In this on-site interview from STARWEST 2016, Jonathon Wright, the director of software engineering at CA Technologies and a speaker at the conference, joins Josiah Renaudin to discuss artificial intelligence, scaling for load, and virtual reality.
Josiah Renaudin: When you look at a major video game development studio like Blizzard, you see that they just released Overwatch, which is a multiplayer game that comes out and has well over 10 million users at this point. What do you think is the correct solution for dealing with anticipating that type of load? Same with Pokémon Go—everyone with a phone pretty much had it for a stretch. You release something like another game, Minecraft, and just have no idea that suddenly, it's going to be the most popular thing in the world. How do you anticipate and test for something like that?

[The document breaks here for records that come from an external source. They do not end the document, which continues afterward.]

/-- What else a soft reset of a block returns to its reset state: the registers on its ACT pages, and what lies behind the
registers. -/
def blockReset (s : State) (pg : Nat) : State :=
  let acts := fun (c n : Nat) => (List.range n).map fun i => n * c + i
  match pageKind pg with
  | some .klc => (acts (pg - 0x40) 16).foldl (fun (s : State) a => s.resetActPart a 0x40 0x7F liveLink) s
  | some .fdc =>
    let kept := tableACT.filter fun f => decide (f.off ∈ [0x80, 0x84, 0xC8, ACT.RING_STAT.PINNED.off])
    (acts (pg - 0x48) 16).foldl (fun (s : State) a => s.resetActPart a 0x80 0xFF kept) s
  | some .fsq =>
    let kept := tableACT.filter fun f => decide (f.off = 0x104)
    let s1 := { s with seq := { s.seq with digest := Tab.erase s.seq.digest (pg - 0x58) } }
    (acts (pg - 0x58) 16).foldl (fun (s : State) a =>
      ((s.toSq a 0).onThr a fun t => { Thread.zero with pallets := t.pallets, zone := t.zone }).resetActPart a 0x100 0x13F kept) s1
  | some .sve =>
    let e := pg - 0x20
    let kept := [ACT.SV_CTL.STATE, ACT.SV_CTL.SET_VALID, ACT.SV_CTL.CP_VALID] ++ tableACT.filter fun f => decide (f.off = 0x144)
    let s1 := (acts e 8).foldl (fun (s : State) a => (((if s.svState a = 0 then s else s.toState a 0).setLoop a Loop.zero).resetActPart a 0x140 0x1BF kept).syncFollow a) s
    ({ s1 with servo := { s1.servo with traces := Tab.erase s1.servo.traces e } } : State).syncEngine e
  | some .spm => (acts (pg - 0x30) 4).foldl (fun (s : State) n => (s.toSpin n 0).onCh n fun _ => Spin.zero) s
  | some .lcs => s.onSec fun x => { x with tok := [] }
  | some .fif => s.onIo fun i => { i with fifos := [], fifoBufs := [] }
  | some .shw => (List.range 16).foldl (fun (s : State) w => if s.winAlloc w then s.showFree w else s) (s.onHod fun h => { h with alloc := [], allocRes := [] })
  | some .scc => s.syncCache
  | some .hod => (s.onHod fun h => { h with chans := [] }).syncHod
  | some .asc => ({ s with asc := { s.asc with models := [] } } : State).showChecks
  | some .hst => s.onIo fun i => i.setHst i.hst
  | some .pwc => (((List.range 15).filter fun d => decide (d ≥ 7) && s.domAsleep d && !s.sleepWanted d).foldl (fun (s : State) d => s.wake d) s).showCap
  | some .evc => s.onIo (Io.syncPin Io.up)
  | _ => s

/-- A soft reset completes. -/
def softReset (s : State) (pg : Nat) : State :=
  match pageKind pg with
  | none => s
  | some k =>
    let s0 := if k = .hst then s.thaw else s
    let s1 := s0.dropHeld pg
    let s2 := s1.onIo fun i => i.resetRegs pg fun b f => s1.keptAlways pg f || (decide (f.off ≥ 0x40) && keptBy k b f)
    (s2.clearWins pg).blockReset pg

/-! ### Lasting sources (R451) -/

/-- The actuator of a cluster whose counter is highest, the lowest number first. -/
def worstLink (s : State) (c : Nat) (f : RF) : Nat :=
  ((List.range 16).foldl (fun (b : Nat × Nat) i =>
    let v := s.fld (pgAct (16 * c + i)) f
    if v > b.2 then (16 * c + i, v) else b) (16 * c, 0)).1

/-- MGP reads a counter of each of a cluster's links, which clears it. -/
def countsRead (s : State) (c : Nat) (f : RF) : State :=
  (List.range 16).foldl (fun (s : State) i => s.set (pgAct (16 * c + i)) f 0) s

/-- A speed one step lower than PCX_TARGET asks; 0, 6 and 7 act as 5. -/
def lowerSpeed (s : State) : Nat :=
  let v := s.fld 0x10 PCX.PCX_TARGET.MAX_SPEED
  let v := if v = 0 ∨ v > 5 then 5 else v
  if v ≤ 1 then 1 else v - 1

Jonathon Wright: Absolutely. Actually, I've just come back from presenting across APAC in Australia. I did a presentation on Overwatch. It was quite interesting for a number of reasons, the first being that ... I did it based on the two weeks before, Doom had been released.
For things like Overwatch, which was the second example which I went through, was, and I was trying to relate this to how we've done things historically in testing as well. When I talked about Overwatch, the big thing was saying that the first week, there was 10 million users had used Overwatch, which was more than 2016 years, which is the equivalent of the year, was consumed in that first week.

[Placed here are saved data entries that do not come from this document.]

-- ==== Sys2Proof/Certificates/Slice0/Obligations.lean ====
section
/-! DEFINITION. The obligations: what the commands of each family do where they come about, the rules of the whole block, and the
invariants that every step keeps. A statement that a command completes gives the whole next state, so it is the command's frame
too: what the state named does not change stays as it was. Its hypotheses are conditions on the state and the operands alone
under which the command comes about; that what the outside world brings stands in the operands, and that a happening that
cannot come about has no effect, are the model's choices (log entries 1 and 2). -/

section

open Sys2Proof Sys2Proof.Machine Sys2Proof.Machine.State

set_option linter.unusedVariables false

namespace Sys2Proof.Claims

open Sys2Proof.Machine

/-- Commands that store nothing in the buffer memory or the on-die SRAM, of every family of the table. -/
def storesNothing : Instr → Bool
  | .huGo .. | .correctedWriteBack .. | .fetchResume | .dirtyNsClear .. | .vholdCollapse
  | .norRefresh .. | .reconstructionWaitEnd .. | .windowLeak .. | .blockLockRegained .. | .invalidBlockHeader ..
  | .tileFirstWriteArm .. | .sqWordRead .. | .eventFlagClear .. | .msixVectorUnmask .. | .qmClear ..
  | .csRepairEnable .. | .regionWipeDone .. | .threadAbort .. | .subBlockAgeExpiry .. | .traceStop ..
  | .domainRetire .. | .caseTempEstimate | .headThermalTick .. | .csLoadEnable .. | .inrushRetry
  | .spindleMemAccess .. | .systemTileUpdate .. | .vinPowerUp | .regionValidClear .. | .digestClr ..
  | .perstDeassert .. | .recoveryStart .. | .tokenDataWrite .. | .operatingHourTick | .holdupMeasurementStart
  | .pageLock .. | .threadHalt .. | .errInjCont .. | .errInjOneshot .. | .traceArm ..
  | .pageThaw .. | .recordRead .. | .recoveryDataWrite .. | .winCfgSelect .. | .servoMemRead ..
  | .zoneEntryStore .. | .retractSwWrite .. | .evictionDone .. | .wdgKick .. | .recStatClear ..
  | .retractHoldExpiry .. | .lowWordWrite .. | .serviceFailTimeout .. | .winCfgStore .. | .retractHwRelease ..
  | .seekTableAccess .. | .fifoCommit .. | .fifoRewind .. | .destageStart .. | .fifoPop ..
  | .configSend .. | .eventFlagSet .. | .tempSample .. | .loadingOutputTick .. | .seekRequest ..
  | .pageFreeze .. | .eqAdapted .. | .hodChannelStart .. | .hodUnblock .. | .threadRun ..
  | .csParityRepair .. | .namespaceReady .. | .highWordRead .. | .lowWordRead .. | .rcRegisterRead ..
  | .slotExclude .. | .recorderFreeze .. | .recorderThaw .. | .evPendClear .. | .evEnWrite ..
  | .evRouteWrite .. | .waitSatisfied .. | .exchangeLate .. | .vinDip | .vinHigh
  | .claimTimeout .. | .smbusTimeout | .tempDerate .. | .tempStale .. | .i3cAddressAssigned ..
  | .pcieErrorDetected .. | .readyLate | .traceDone .. | .pcieLinkUp .. | .throttleStepUp
  | .evSet .. | .throttleStepDown | .coefMemWrite .. | .motorRegisterWrite .. | .recordNorWrite ..
  | .frefMeasure .. | .csWordCommit .. | .watchdogPrewarn .. | .flagRead .. | .targetWrite ..
  | .windowValidSet .. | .spindleClear .. | .startPlaceAdmit | .xtsMessageResume .. | .cacheDisableWrite ..
  | .jobPost .. | .processorRestartDone .. | .refGo .. | .spindleStart .. | .domainCreate ..
  | .mortarRowEncode .. => true
  | _ => false

/-- Header commands whose whole effect is on the page they name. -/
def ownPage : Instr → Option Nat
  | .pageLock _ pg => some pg
  | .pageFreeze _ pg => some pg
  | .pageThaw _ pg => some pg
  | .winCfgStore _ pg _ => some pg
  | .winCfgSelect _ pg _ => some pg
  | .errInjOneshot _ pg _ => some pg
  | .errInjCont _ pg _ => some pg
  | _ => none

/-- The pages of instances that an H7064 does not have (R2). -/
def absentPages : List Nat :=
  (List.range 4).flatMap fun k => [0x44 + k, 0x4C + k, 0x54 + k, 0x5C + k, 0x64 + k]

end Sys2Proof.Claims

/-- A step runs the command at the front of the queue. For every state whose queue begins with a command, a step answers
what that command answers on the state with the rest of the queue. (R32, R481) -/
def Obligations.StepRunsFrontCommand : Prop :=
  ∀ (s : State) (c : Instr) (rest : List Instr), s.pending = c :: rest → step s = exec c { s with pending := rest }

/-- With no command waiting the block stays as it is (the model's choice). A step on an empty queue answers the same
state. The spec gives no tick command; that the block idles is a design choice of the model (log entry 3). (R32, R7) -/
def Obligations.EmptyQueueIdles : Prop :=
  ∀ s : State, s.pending = [] → step s = .next s

/-- Every command answers a next state in every state. No command of the table ends in a fault or a refusal, whatever its
operands and whatever the state. (R32, R443) -/
def Obligations.EveryCommandAnswers : Prop :=
  ∀ (c : Instr) (s : State), ∃ t, exec c s = .next t

/-- The state after reset is in canonical form. After power-on reset the register table and both memories are in canonical
form, no command waits and no page is locked. (R474, R37) -/
def Obligations.ResetIsWellFormed : Prop :=
  State.reset.wf = true ∧ State.reset.pending = [] ∧ ∀ pg < 256, State.reset.io.locked pg = false

/-- Every field of every page takes its reset value. After power-on reset every field of every present page of the H7128
reads the value of its table's Reset column; a fused, strap, random or from-NOR field reads the value the model names
for it (log entries of the register layout). (R474, R36) -/
def Obligations.ResetGivesTheResetColumn : Prop :=
  ∀ pg < 256, present State.reset.part pg = true → ∀ f ∈ pageFields pg, State.reset.fld pg f = f.rst

/-- Register accesses complete. Each access to a register of the aperture completes: a full-width write of a register goes
through the one write operation with its page, offset and value; an access with partial byte enables is refused with
the unsupported-request event of PCX; the low and high words of 64-bit values go through their latch and buffer. The
hypotheses are the conditions under which the command comes about (log entries 1 and 2). (R34, R35) -/
def Obligations.ApertureAccessesComplete : Prop :=
  (∀ (acc : Accessor) (addr : Nat) (value : Word) (fullBe : Bool) (s : State),
      s.pwr.phase = .run → addr < 2 ^ 20 → addr % 4 = 0 → fullBe = true → State.isLow (addrPage addr) (addrOfs addr) = false → State.isHigh (addrPage addr) (addrOfs addr) = false →
      exec (.registerWrite acc addr value fullBe) s = .next (s.writeReg acc (addrPage addr) (addrOfs addr) value.toNat)) ∧
  (∀ (acc : Accessor) (addr : Nat) (value : Word) (fullBe : Bool) (s : State),
      s.pwr.phase = .run → addr < 2 ^ 20 → addr % 4 = 0 → fullBe = false →
      exec (.registerWrite acc addr value fullBe) s = .next (s.raise 0x10 6 0)) ∧
  (∀ (acc : Accessor) (addr : Nat) (s : State),
      s.pwr.phase = .run → addr < 2 ^ 20 → addr % 4 = 0 → State.isLow (addrPage addr) (addrOfs addr) = false → State.isHigh (addrPage addr) (addrOfs addr) = false →
      exec (.rcRegisterRead acc addr) s = .next (s.readReg acc (addrPage addr) (addrOfs addr))) ∧
  (∀ (acc : Accessor) (addr : Nat) (s : State),
      s.pwr.phase = .run → addr < 2 ^ 20 → State.isLow (addrPage addr) (addrOfs addr) = true →
      exec (.lowWordRead acc addr) s = .next (s.lowRead acc (addrPage addr) (addrOfs addr))) ∧
  (∀ (acc : Accessor) (addr : Nat) (s : State),
      s.pwr.phase = .run → addr < 2 ^ 20 → State.isHigh (addrPage addr) (addrOfs addr) = true →
      exec (.highWordRead acc addr) s = .next (s.highRead acc (addrPage addr) (addrOfs addr))) ∧
  (∀ (acc : Accessor) (addr : Nat) (value : Word) (s : State),
      s.pwr.phase = .run → addr < 2 ^ 20 → State.isLow (addrPage addr) (addrOfs addr) = true →
      exec (.lowWordWrite acc addr value) s = .next (s.lowWrite acc (addrPage addr) (addrOfs addr) value)) ∧
  (∀ (acc : Accessor) (addr : Nat) (value : Word) (s : State),
      s.pwr.phase = .run → addr < 2 ^ 20 → State.isHigh (addrPage addr) (addrOfs addr) = true →
      exec (.highWordWrite acc addr value) s = .next (s.highWrite acc (addrPage addr) (addrOfs addr) value))

/-- Page lock, freeze, reset and enable commands complete. Each command of a page header that the page accepts completes
with its own effect; SOFT_RESET of an enabled or barred page sets RESET_REFUSED, of another page SOFT_RESET and
RESET_BUSY. The hypotheses are the conditions under which the command comes about (log entries 1 and 2). (R37, R39,
R38, R36) -/
def Obligations.PageHeaderCommandsComplete : Prop :=
  (∀ (acc : Accessor) (pg : Nat) (s : State),
      s.pwr.phase = .run → present s.part pg = true → s.closedWrite acc pg 0 = false →
      exec (.pageLock acc pg) s = .next (s.setB pg HDR.PG_CTL.LOCK true)) ∧
  (∀ (acc : Accessor) (pg : Nat) (s : State),
      s.pwr.phase = .run → present s.part pg = true → s.closedWrite acc pg 0 = false → s.io.heldPages.contains pg = false →
      exec (.pageFreeze acc pg) s = .next (((s.holdPage pg).setB pg HDR.PG_CTL.FREEZE true).setB pg HDR.PG_STAT.FROZEN true)) ∧
  (∀ (acc : Accessor) (pg : Nat) (s : State),
      s.pwr.phase = .run → present s.part pg = true → s.closedWrite acc pg 0 = false →
      exec (.pageThaw acc pg) s = .next (((s.dropHeld pg).setB pg HDR.PG_CTL.FREEZE false).setB pg HDR.PG_STAT.FROZEN false)) ∧
  (∀ (acc : Accessor) (pg : Nat) (enable : Bool) (s : State),
      s.pwr.phase = .run → present s.part pg = true → s.closedWrite acc pg 0 = false → s.enabled pg = false → s.resetBarred pg = false →
      exec (.softReset acc pg enable) s = .next (((s.writeEnable acc pg enable).setB pg HDR.PG_CTL.SOFT_RESET true).setB pg HDR.PG_STAT.RESET_BUSY true)) ∧
  (∀ (acc : Accessor) (pg : Nat) (enable : Bool) (s : State),
      s.pwr.phase = .run → present s.part pg = true → s.closedWrite acc pg 0 = false → s.enabled pg = true →
      exec (.softReset acc pg enable) s = .next ((s.writeEnable acc pg enable).setB pg HDR.PG_STAT.RESET_REFUSED true)) ∧
  (∀ (pg : Nat) (s : State),
      s.pwr.phase = .run → present s.part pg = true → s.flag pg HDR.PG_STAT.RESET_BUSY = true →
      exec (.softResetDone pg) s = .next (s.softReset pg)) ∧
  (∀ (acc : Accessor) (pg : Nat) (s : State),
      s.pwr.phase = .run → present s.part pg = true → s.closedWrite acc pg 0 = false →
      exec (.blockEnable acc pg) s = .next (s.writeEnable acc pg true)) ∧
  (∀ (acc : Accessor) (pg : Nat) (s : State),
      s.pwr.phase = .run → present s.part pg = true → s.closedWrite acc pg 0 = false →
      exec (.blockDisable acc pg) s = .next (s.writeEnable acc pg false))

I was saying with the example of, how can you possibly test something at that scale? The whole point of the deg was that I was relating ... What's the most recent. I was relating actually the comparison between Doom now and Doom back when it was release. It actually is interesting, or it might not sound as interesting as it was in there, but back in 1994, and I saw something interesting today, but 1994 was the first time that they did a Cloud based multi player platform for Doom. They've actually got the service listed of which ones you could dial. This was using IP, in the old days where you're using your dial up modem.
Equally, even if you remember back in these days, you still had bots. You had bots walking around. In here, you've got bots talking about their aiming ability, whether or not they've got lag, which is very similar to network virtualization. That's their IP. Part of it was to give them a disadvantage or a not disadvantage. Equally, there's a whole stack of power shell commands that was in the console, apart from walk through the walls mode, part of it is, something even ten, fifteen, twenty years ago, the techniques which they've used, none of it's new. We're talking about bot frameworks now with Microsoft. I've been doing stuff with Domino's, and they've replaced all their online people with the Microsoft Bot framework.
We're starting to see these systems that can actually go through and exhaustively test through the application, especially when you start taking video analytics and image recognition, which is what we were talking about with Google APIs. If that's a simple call, it can understand where am I in Minecraft by looking at it and identifying, I'm stuck in front of a tree, so I can't physically go through, whether or not the tree is a virtual tree or a picture of a tree. Part of it now is those APIs.
I think we're going to get more and more sophisticated, and part of what we do is with a lot of our modeling side of things as well, how do we possibly test through all these possible routes? I sat down with Paul Gerard about three weeks ago, in the case of Domino's, and we showed the model of their ordering pizza. I don't know if you've heard of Slack?
Josiah Renaudin: Yeah, we use it at TechWell.
Jonathon Wright: Yeah. He's created a bot in there, which is an exploratory testing bot. The exploratory testing bot sits in there and you say, "I'm going to do some exploratory testing." It says, "Where are you?" It doesn't know where you are. You have to describe where you are. In this case, for the Minecraft thing, we're saying, "I'm still in front of a tree." Then it'll turn around, it'll suggest that it thinks you are here in the model, and you can say, "Where should I go?" It'll say, "Go to the haunted house." Then if you start walking over to the haunted house, it'll say, "Actually, your friend Paul is in the haunted house at the moment testing that component. Why don't you head over there?" That way you don't get people using duplicate paths.
All it's doing is learning the session, understanding a model, doing the discovery or the exploratory, mapping that and capturing that, and then using adapters to take and capture information. If you suddenly go through there and there's a stack trace saying, "There's something wrong," or, "There's something not rendered properly," or you see something on the screen or you see something in one of the logs, it can capture that information and they'll be able to reproduce it.